Combining both Profiles
I wrote a program that parses the perf output file and injects the stacktraces into the on-CPU profile to provide a complete picture:
While this looks promising upon first glance, the two profiles are completely misaligned. The on-CPU profile at the beginning indicates that the thread pool is waiting for new tasks (i.e. it’s idle), yet we see several page faults occuring, which can’t be right. Therefore, the two profiles must be misaligned on the time axis. So, how exactly do both profilers get their timestamps?

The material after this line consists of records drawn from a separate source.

-- ==== Sys2Proof/Machine/Rings.lean ====
section
/-!
DEFINITION. The poll engine (13 R266, R272 to R275), the order point (R281, R289), RING_ENABLE and RESUME of a ring (R282, R283),
posting and signalling (R284), host liveness (15 R330).
-/
namespace Sys2Proof.Machine

open Sys2Proof

/-- Only the holding master polls rings and executes descriptors (R268). -/
def serves (s : State) : Bool := s.ready && s.holding.isMaster

/-! ### Host reads (R275, R278) -/

/-- A read of host memory issued. -/
def hostRead (what : HostAccess) (addr len : Nat) (s : State) : State :=
  if s.power.linkUp then
    let id := s.host.nextAccess
    { s with
      host.nextAccess := id + 1
      host.accesses := tset none s.host.accesses id (some what)
      out.reads := s.out.reads ++ [(id, addr, len)] }
  else s

/-- The poll engine reads a doorbell word. -/
def readDoorbell (w : Nat) (s : State) : State :=
  hostRead (.doorbell w) (s.host.ctx.doorbellBase.toNat / 4096 * 4096 + 8 * w) 8 s

/-- The host address of descriptor i of a ring (R274). -/
def slotAddress (r : SubRing) (i : W32) : Nat := r.base.toNat / 4096 * 4096 + 64 * (i.toNat % 2 ^ r.sizeLog2.toNat)

def maxWaiting : Nat := 64

/-- Fewer than 64 descriptors of a ring are fetched and not executed; one that the lead master holds is among them. -/
def hasRoom (r : SubRing) : Bool := decide (max r.waiting.length (r.fetched - r.executed).toNat < maxWaiting)

/-- The next slot of a ring is fetched: one read of a ring at a time, at most 64 descriptors held. -/
def fetchNext (n : Nat) (s : State) : State :=
  let r := subRing s n
  if r.enable && r.state != 3 && r.reading == 0 && hasRoom r && r.fetched != r.producer &&
      s.power.linkUp then
    setSub n (fun r => { r with reading := 1 }) (hostRead (.descriptor n r.fetched 0) (slotAddress r r.fetched) 64 s)
  else s

def fetchAll (s : State) : State := (s.host.sub.map (·.1)).foldl (fun s n => fetchNext n s) s

/-! ### The order point (R281, R289) -/

/-- An order that the run lead master's order point takes. -/
def runWide (s : State) (op : DescOp) (d : Desc) : Bool :=
  s.run.isOn &&
  match op with
  | .stop | .resume | .furrowAdvance | .voteSupply => true
  | .modeSet => ([1, 5, 6] : List Nat).contains (dAt d 16 1)
  | .groupDefine | .groupReform => definitionOutside s d.body
  | .tensorDefine => groupOutside s (dAt d 28 2)
  | .tensorRelease => releaseOutside s (dAt d 24 4)
  | .graphSubmit => (match segmentBytes d with
      | .ok b => groupOutside s (parseSegment b).group
      | .error _ => false)
  | _ => false

/-- The check of a run-wide order that needs no state: what is malformed completes at the issuer. -/
def wideMalformed (op : DescOp) (d : Desc) : Bool :=
  headerBad d ||
  match op with
  | .stop => stopMalformed d
  | .resume => !noCount d || !dZeroFrom d 16
  | .modeSet => modeMalformed d
  | _ => false

/-- Every earlier descriptor of the ring, or of the holding, has completed (FENCE). -/
def earlierDone (s : State) (r : SubRing) (all : Bool) : Bool :=
  if all then s.host.sub.all fun e => e.2.inFlight == 0 else r.inFlight == 0
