/-- What an instruction reads outside the core's registers: a STORE, also which of its elements are events (05 R96). -/
def engineEnv (op : VecOp) (a : VecArgs) (s : State) (core : Nat) : VecEnv :=
  match servedTask s (engineOf s core) with
  | none => idleEnv
  | some x =>
    let env := vecEnvOf s x
    if op = .store then withStores (outsOf s x.2.1 x.2.2.1) (vecInstr env op a (engineOf s core)) env else env

/-- The core can execute the instruction: the module is ready, the core is enabled and not halted, and the instruction's
operands name what it may act on at its place in the program (05 R91, R93, R94). -/
structure Engaged (op : VecOp) (core : Nat) (a : VecArgs) (s : State) : Prop where
  ready   : s.ready = true
  known   : core < 4096
  enabled : coreEnabled s core = true
  going   : s.sched.halted.contains core = false
  fits    : vecFits (viewCount s core).1 (viewCount s core).2 (engineOf s core).tail op a = true

/-- Lane j of operand A. -/
def laneA (a : VecArgs) (c : VecCtx) (j : Nat) : W32 := (vReg c a.va).getD j 0

/-- V[VD] after an instruction that acts on the lanes `act` with the results `g` (05 R95). -/
def LanesAre (act : BitVec 64) (a : VecArgs) (g : Nat → W32) (c c' : VecCtx) : Prop :=
  ∀ j, j < 64 → (vReg c' a.vd).getD j 0 =
    if act.getLsbD j then g j else if c.live.getLsbD j && a.zero then 0 else (vReg c a.vd).getD j 0

/-- V[VD] after an instruction that gives every live lane one value. -/
def LiveLanesAre (a : VecArgs) (x : W32) (c c' : VecCtx) : Prop :=
  ∀ j, j < 64 → (vReg c' a.vd).getD j 0 = if c.live.getLsbD j then x else (vReg c a.vd).getD j 0

/-- The value instructions of 05 R93: each row with its result on a lane, from operands A, B and C. -/
def laneRows : List ((Nat → VecArgs → Instr) × VecOp × (W32 → W32 → W32 → W32)) :=
  [(.vMov, .mov, fun _ b _ => b),
   (.vAdd, .add, fun a b _ => toB32 ((ofB32 a).add (ofB32 b))), (.vSub, .sub, fun a b _ => toB32 ((ofB32 a).sub (ofB32 b))),
   (.vMul, .mul, fun a b _ => toB32 ((ofB32 a).mul (ofB32 b))),
   (.vFma, .fma, fun a b c => toB32 (((ofB32 a).mul (ofB32 b)).add (ofB32 c))),
   (.vMin, .min, fun a b _ => toB32 (numMin (ofB32 a) (ofB32 b))),
   (.vMax, .max, fun a b _ => toB32 (numMax (ofB32 a) (ofB32 b))),
   (.vAbs, .abs, fun a _ _ => toB32 (ofB32 a).abs), (.vNeg, .neg, fun a _ _ => toB32 (ofB32 a).neg),
   (.vDiv, .div, fun a b _ => toB32 ((ofB32 a).div (ofB32 b))),
   (.vRcp, .rcp, fun a _ _ => toB32 ((Machine.Num.ofNat 1).div (ofB32 a))), (.vSqrt, .sqrt, fun a _ _ => toB32 (ofB32 a).sqrt),
   (.vRsqrt, .rsqrt, fun a _ _ => toB32 (fnRsqrt (ofB32 a))), (.vExp2, .exp2, fun a _ _ => toB32 (exp2Num (ofB32 a))),
   (.vLog2, .log2, fun a _ _ => toB32 (log2Num (ofB32 a))), (.vExp, .exp, fun a _ _ => toB32 (fnExp (ofB32 a))),
   (.vLog, .log, fun a _ _ => toB32 (fnLog (ofB32 a))), (.vTanh, .tanh, fun a _ _ => toB32 (fnTanh (ofB32 a))),
   (.vErf, .erf, fun a _ _ => toB32 (fnErf (ofB32 a))), (.vSigmoid, .sigmoid, fun a _ _ => toB32 (fnSigmoid (ofB32 a))),
   (.vCvti, .cvti, fun a _ _ => BitVec.ofNat 32 (plainBits fINT32 (ofB32 a))),
   (.vCvtf, .cvtf, fun a _ _ => toB32 (.ofInt false a.toInt 0)), (.vIadd, .iadd, fun a b _ => a + b),
   (.vIand, .iand, fun a b _ => a &&& b), (.vIxor, .ixor, fun a b _ => a ^^^ b)]

/-- The compares of 05 R93: each row with its relation. -/
def cmpRows : List ((Nat → VecArgs → Instr) × VecOp × (Machine.Num → Machine.Num → Bool)) :=
  [(.vCmpeq, .cmpeq, fun x y => x.eq y), (.vCmplt, .cmplt, fun x y => x.lt y), (.vCmple, .cmple, fun x y => x.le y),
   (.vCmpgt, .cmpgt, fun x y => y.lt x), (.vCmpge, .cmpge, fun x y => y.le x),
   (.vCmpun, .cmpun, fun x y => x.isNan || y.isNan)]

/-- The mask operations of 05 R93: each row with its bit. -/
def maskRows : List ((Nat → VecArgs → Instr) × VecOp × (Bool → Bool → Bool)) :=
  [(.vMand, .mand, fun x y => x && y), (.vMor, .mor, fun x y => x || y), (.vMandn, .mandn, fun x y => x && !y)]

/-- The reductions of 05 R98: each row with its value over the acting lanes in ascending order. -/
def reduceRows : List ((Nat → VecArgs → Instr) × VecOp × (List Machine.Num → Machine.Num)) :=
  [(.vRedsum, .redsum, fold64), (.vRedmax, .redmax, fun vs => vs.foldl numMax (.inf true)),
   (.vRedmin, .redmin, fun vs => vs.foldl numMin (.inf false))]

/-! ### The task kinds -/

/-- The kinds whose run a unit computes from the operands it is bound to (12 R252): each row, its kind, and its work. -/
def taskRows : List ((TaskRun → Instr) × Nat × (State → Nat → TaskInst → Segment → TaskRec → Work)) :=
  [(.matmul, 0x01, matmulRun), (.attentionFwd, 0x03, attentionFwdRun), (.attentionBwd, 0x04, attentionBwdRun),
   (.vectorProgram, 0x05, vectorProgramRun), (.norm, 0x06, normRun), (.softmax, 0x07, softmaxRun), (.loss, 0x08, lossRun),
   (.gather, 0x09, gatherRun), (.scatter, 0x0A, scatterRun), (.preconditionApply, 0x0C, preconditionRun)]

/-- The statistic kinds (06 R109, R112, R113). -/
def statRows : List ((TaskRun → Instr) × Nat) := [(.matmulStat, 0x02), (.fold, 0x0F)]
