-- ==== Sys2Proof/Certificates/Slice0/Obligations.lean ====
section
/-!
DEFINITION. The statements for the provers.
-/
section
open Sys2Proof Sys2Proof.Machine Sys2Proof.Safety

/-! ### The block: its queue, its clock, its reset -/

/-- Log entry 2: a step takes the command at the front of the queue and runs it on the state with the queue's rest. -/
def Obligations.StepRunsFrontCommand : Prop :=
  ∀ (c : Instr) (rest : List Instr) (s : State),
    step { s with pending := c :: rest } = exec c { s with pending := rest }

/-- Log entry 2 (the model's choice): on an empty queue the clock ticks once, and responses that were being made are sent;
nothing else changes; the timestamp never steps backward (02 R34). -/
def Obligations.IdleStepTicks : Prop :=
  ∀ s : State, s.pending = [] → ∃ t, step s = .next t ∧ t.clock.up = s.clock.up + 1 ∧ t.pending = [] ∧
    t.out.sahith = s.out.sahith ++ s.security.busy ∧ t.security.busy = [] ∧ s.clock.now ≤ t.clock.now ∧
    { t with clock := s.clock, out.sahith := s.out.sahith, security.busy := s.security.busy } = s

/-- Log entry 2: whatever the command, one step takes exactly the front command from the queue, and puts none there. -/
def Obligations.StepConsumesOneCommand : Prop :=
  ∀ s t : State, step s = .next t → t.pending = s.pending.tail

/-- 11 R219: the home of every byte is one: a step keeps the memory in its canonical form, whatever the command. -/
def Obligations.StepKeepsMemoryCanonical : Prop :=
  ∀ s t : State, Safety.memoryCanonical s → step s = .next t → Safety.memoryCanonical t

/-- 18 R379: no rollback counter ever decreases, whatever the command. -/
def Obligations.RollbackCountersNeverDecrease : Prop :=
  ∀ s t : State, step s = .next t → ∀ i, (rollback s.flash i).toNat ≤ (rollback t.flash i).toNat

/-- 11 R220, 18 R374, R377: a frame once on the retirement list in flash stays there, and the root key, the PUF seed and the
die's identity key are what they were, whatever the command. -/
def Obligations.FlashKeepsRetirementsAndKeys : Prop :=
  ∀ s t : State, step s = .next t →
    (∀ x ∈ s.flash.retired, x ∈ t.flash.retired) ∧ t.flash.rootKey = s.flash.rootKey ∧
      t.flash.pufSeed = s.flash.pufSeed ∧ t.flash.dieKey = s.flash.dieKey


/-! ### Reset -/

/-- 20 R413, R417 to R422, 11 R220, 19 R402, 17 R369: the values the spec's maps give for reset; memory lists nothing, in its
canonical form. -/
def Obligations.ResetValues : Prop :=
  Safety.memoryCanonical State.reset ∧ State.reset.mem.base = [] ∧ State.reset.mem.layers = [] ∧ State.reset.pending = [] ∧
  bar0Word State.reset 0x30000 = 0x18210100005A0400 ∧ State.reset.mem.capacity = 3584 * 2 ^ 30 ∧
  State.reset.mem.reservedSize = 96 ∧
  State.reset.numerics.stintDefault = 3 ∧ State.reset.numerics.trapEnable = false ∧
  State.reset.numerics.trapArmed = false ∧ State.reset.numerics.gMax = 0 ∧
  State.reset.harrows.maxAge = 8 ∧ State.reset.harrows.newtonLimit = 16 ∧ State.reset.harrows.jacobiLimit = 24 ∧
  State.reset.harrows.tol = 0x3A800000 ∧
  State.reset.tmo.txn = 50 ∧ State.reset.tmo.mem = 100 ∧ State.reset.tmo.hedge = 1000 ∧ State.reset.tmo.coll = 100 ∧
  State.reset.tmo.watchdogFloor = 10 ∧ State.reset.tmo.watchdogFactor = 16 ∧ State.reset.tmo.ringRetry = 3 ∧
  State.reset.tmo.vote = 30000 ∧ State.reset.tmo.voteDistance = 0 ∧ State.reset.tmo.heartbeat = 50 ∧
  State.reset.tmo.liveness = 10000 ∧ State.reset.tmo.stall = 10000 ∧ State.reset.tmo.ageing = 5 ∧
  (∀ r, (tget {} State.reset.host.sub r).state = 0) ∧ State.reset.host.ctx.pollInterval = 2 ∧
  State.reset.startup.ready = false ∧ State.reset.sheaf.state = 0 ∧ State.reset.run.isOn = false ∧
  State.reset.holding.setupLock = false ∧ State.reset.assigned = false ∧
  (∀ k, tget 0 State.reset.counters.values k = 0)
/-! ### Start-up, security -/
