-- ==== Sys2Proof/Laws/KeepsLamio.lean ====
section
/-!
SUPPORT. `Keeps` for the operations of Machine/Lamio.lean.
-/
namespace Sys2Proof.Laws

open Sys2Proof Sys2Proof.Machine

theorem answerRead_keeps {s0 s : State} {a0} (h : Keeps s0 s) : Keeps s0 (answerRead a0 s) := by
  unfold answerRead
  repeat' first
    | with_reducible assumption
    | with_reducible apply respond_keeps
    | with_reducible apply touch_keeps
    | with_reducible apply Keeps.ite
    | (lift_lets; intro x; refine Keeps.cut (s := s0) (x := x) ?_ ?_; rotate_left; intro hx; clear_value x; rotate_left; subst x)
    | (lift_lets; intro (x : Memory); subst x)
    | (lift_lets; intro (x : Flash); subst x)
    | (lift_lets; intro (x : State → State × Nat × Nat); subst x)
    | (lift_lets; intro (x : State → State); subst x)
    | (lift_lets; intro (x : State → State × Result); subst x)
    | (lift_lets; intro x; clear_value x)
    | dsimp only [Keeps]
    | split

theorem doRead_keeps {s0 s : State} {a0} (h : Keeps s0 s) : Keeps s0 (doRead a0 s) := by
  unfold doRead
  repeat' first
    | with_reducible assumption
    | with_reducible apply respond_keeps
    | with_reducible apply countLink_keeps
    | with_reducible apply answerRead_keeps
    | with_reducible apply Keeps.ite
    | dsimp only [Keeps]
    | split

theorem taskWrite_keeps {s0 s : State} {a0 a1 a2 a3 a4} (h : Keeps s0 s) : Keeps s0 (taskWrite a0 a1 a2 a3 a4 s) := by
  unfold taskWrite
  repeat' first
    | with_reducible assumption
    | with_reducible apply touch_keeps
    | with_reducible apply Keeps.ite
    | dsimp only [Keeps]
    | split

theorem performWrite_keeps {s0 s : State} {a0} (h : Keeps s0 s) : Keeps s0 (performWrite a0 s).2 := by
  unfold performWrite
  repeat' first
    | with_reducible assumption
    | with_reducible apply countLink_keeps
    | with_reducible apply taskWrite_keeps
    | with_reducible apply writePoison_keeps
    | with_reducible apply writeNow_keeps
    | with_reducible apply Keeps.ite
    | (lift_lets; intro x; refine Keeps.cut (s := s0) (x := x) ?_ ?_; rotate_left; intro hx; clear_value x; rotate_left; subst x)
    | (lift_lets; intro (x : Memory); subst x)
    | (lift_lets; intro (x : Flash); subst x)
    | (lift_lets; intro (x : State → State × Nat × Nat); subst x)
    | (lift_lets; intro (x : State → State); subst x)
    | (lift_lets; intro (x : State → State × Result); subst x)
    | (lift_lets; intro x; clear_value x)
    | dsimp only [Keeps]
    | split

theorem performWrite_keeps_eq {s0 s : State} {a0} (h : Keeps s0 s) {t u} (e : performWrite a0 s = (u, t)) : Keeps s0 t := by
  have k : Keeps s0 (performWrite a0 s).2 := performWrite_keeps h 
  rw [e] at k; exact k

theorem doWrite_keeps {s0 s : State} {a0} (h : Keeps s0 s) : Keeps s0 (doWrite a0 s) := by
  unfold doWrite
  repeat' first
    | with_reducible assumption
    | with_reducible apply performWrite_keeps
    | (with_reducible refine performWrite_keeps_eq ?_ (by with_reducible assumption))
    | with_reducible apply respond_keeps
    | with_reducible apply Keeps.ite
    | (lift_lets; intro x; refine Keeps.cut (s := s0) (x := x) ?_ ?_; rotate_left; intro hx; clear_value x; rotate_left; subst x)
    | (lift_lets; intro (x : Memory); subst x)
    | (lift_lets; intro (x : Flash); subst x)
    | (lift_lets; intro (x : State → State × Nat × Nat); subst x)
    | (lift_lets; intro (x : State → State); subst x)
    | (lift_lets; intro (x : State → State × Result); subst x)
    | (lift_lets; intro x; clear_value x)
    | dsimp only [Keeps]
    | split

perf record allows to control the clock with the –clock-id parameter. Several clocks are supported, among which we picked
CLOCK_MONOTONIC. However, the clock in async profiler is based on the rdtsc instruction on Intel CPUs and non-configurable.
rdtsc is basically a hardware counter on the CPU and an interesting topic on its own. For our purposes it’s sufficient to know that the two profilers use different clock sources. Therefore, I’ve raised an issue to add configurable clock sources to async-profiler which Andrei Pangin was kind enough to implement. With async-profiler 2.10 (not yet released as of October 2023) we can use
--clock monotonic and force the same clock source in both profilers. This gives us aligned stack traces that combine both on-CPU and off-CPU states:
For example, in the picture above we see heavy page-faulting when accessing doc values in Lucene, which is the underlying search engine library that Elasticsearch uses. Being able to visualize this behavior allows us to provide an accurate diagnosis of the situation and then implement appropriate mitigations. Note that some stacktraces might still not be perfectly aligned because
perf is tracing whereas
async-profiler is sampling. But despite this caveat, seeing on-CPU and off-CPU behavior of an application has still proven extremely valuable when analyzing latency.